Use Of Citalopram With Other MAOIs, Such As Linezolid Or Methylene Blue
Do not start Citalopram in a patient who is being treated with linezolid or intravenous methylene blue because there is an increased risk of serotonin syndrome. In a patient who requires more urgent treatment of a psychiatric condition, other interventions, including hospitalization, should be considered.
In some cases, a patient already receiving citalopram hydrobromide therapy may require urgent treatment with linezolid or intravenous methylene blue. If acceptable alternatives to linezolid or intravenous methylene blue treatment are not available and the potential benefits of linezolid or intravenous methylene blue treatment are judged to outweigh the risks of serotonin syndrome in a particular patient, citalopram hydrobromide should be stopped promptly, and linezolid or intravenous methylene blue can be administered.

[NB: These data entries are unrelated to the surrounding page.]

-- ==== Sys2Proof/WellFormed.lean ====
section
/-! DEFINITION. Which commands and which configurations are well formed: a bus handle below N_BUS (30_encoding R75) and the
constraints 00_scope R9 puts on its parameters. A byte count of 0 is a legal encoding (R76), so it is well formed. -/

namespace Sys2Proof

/-- The bus handle a command names; the RTC commands name none (30_encoding R71). -/
def Instr.bus? : Instr → Option (BitVec 2)
  | .configure b => some b
  | .start b => some b
  | .sendaddr b _ => some b
  | .write b _ _ _ => some b
  | .wrdata b _ _ => some b
  | .read b _ _ _ => some b
  | .stop b => some b
  | .rtcinit => none
  | .rtcset => none
  | .rtcget => none

/-- A command is well formed for `nBus` buses when its bus handle, if it has one, is below `nBus` (30_encoding R75). -/
def Instr.wf (nBus : Nat) (i : Instr) : Bool :=
  match i.bus? with
  | some b => decide (b.toNat < nBus)
  | none => true

/-- The six offsets of a layout. -/
def TrLayout.offsets (l : TrLayout) : List Nat := [l.ht, l.hu, l.mnt, l.mnu, l.st, l.su]

/-- Six disjoint 4-bit fields inside the 32-bit word (41_rtc_sequencer R133). -/
def TrLayout.wf (l : TrLayout) : Bool :=
  l.offsets.all (fun a => decide (a + 4 ≤ 32)) &&
    decide (l.offsets.Pairwise (fun a b => a + 4 ≤ b ∨ b + 4 ≤ a))

/-- The constraints of 00_scope R9: N_BUS in 1..4, POLL_LIMIT positive, LOCK_SENTINEL no key, TR_LAYOUT disjoint. -/
def Config.wf (c : Config) : Bool :=
  decide (1 ≤ c.nBus) && decide (c.nBus ≤ 4) && decide (c.pollLimit ≠ some 0) &&
    decide (c.lockSentinel ≠ Config.key1) && decide (c.lockSentinel ≠ Config.key2) && c.trLayout.wf

end Sys2Proof
end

The patient should be monitored for symptoms of serotonin syndrome for 2 weeks or until 24 hours after the last dose of linezolid or intravenous methylene blue, whichever comes first. Therapy with Celexa may be resumed 24 hours after the last dose of linezolid or intravenous methylene blue
The risk of administering methylene blue by non-intravenous routes (such as oral tablets or by local injection) or in intravenous doses much lower than 1 mg/kg with Celexa is unclear. The clinician should, nevertheless, be aware of the possibility of emergent symptoms of serotonin syndrome with such use (see WARNINGS).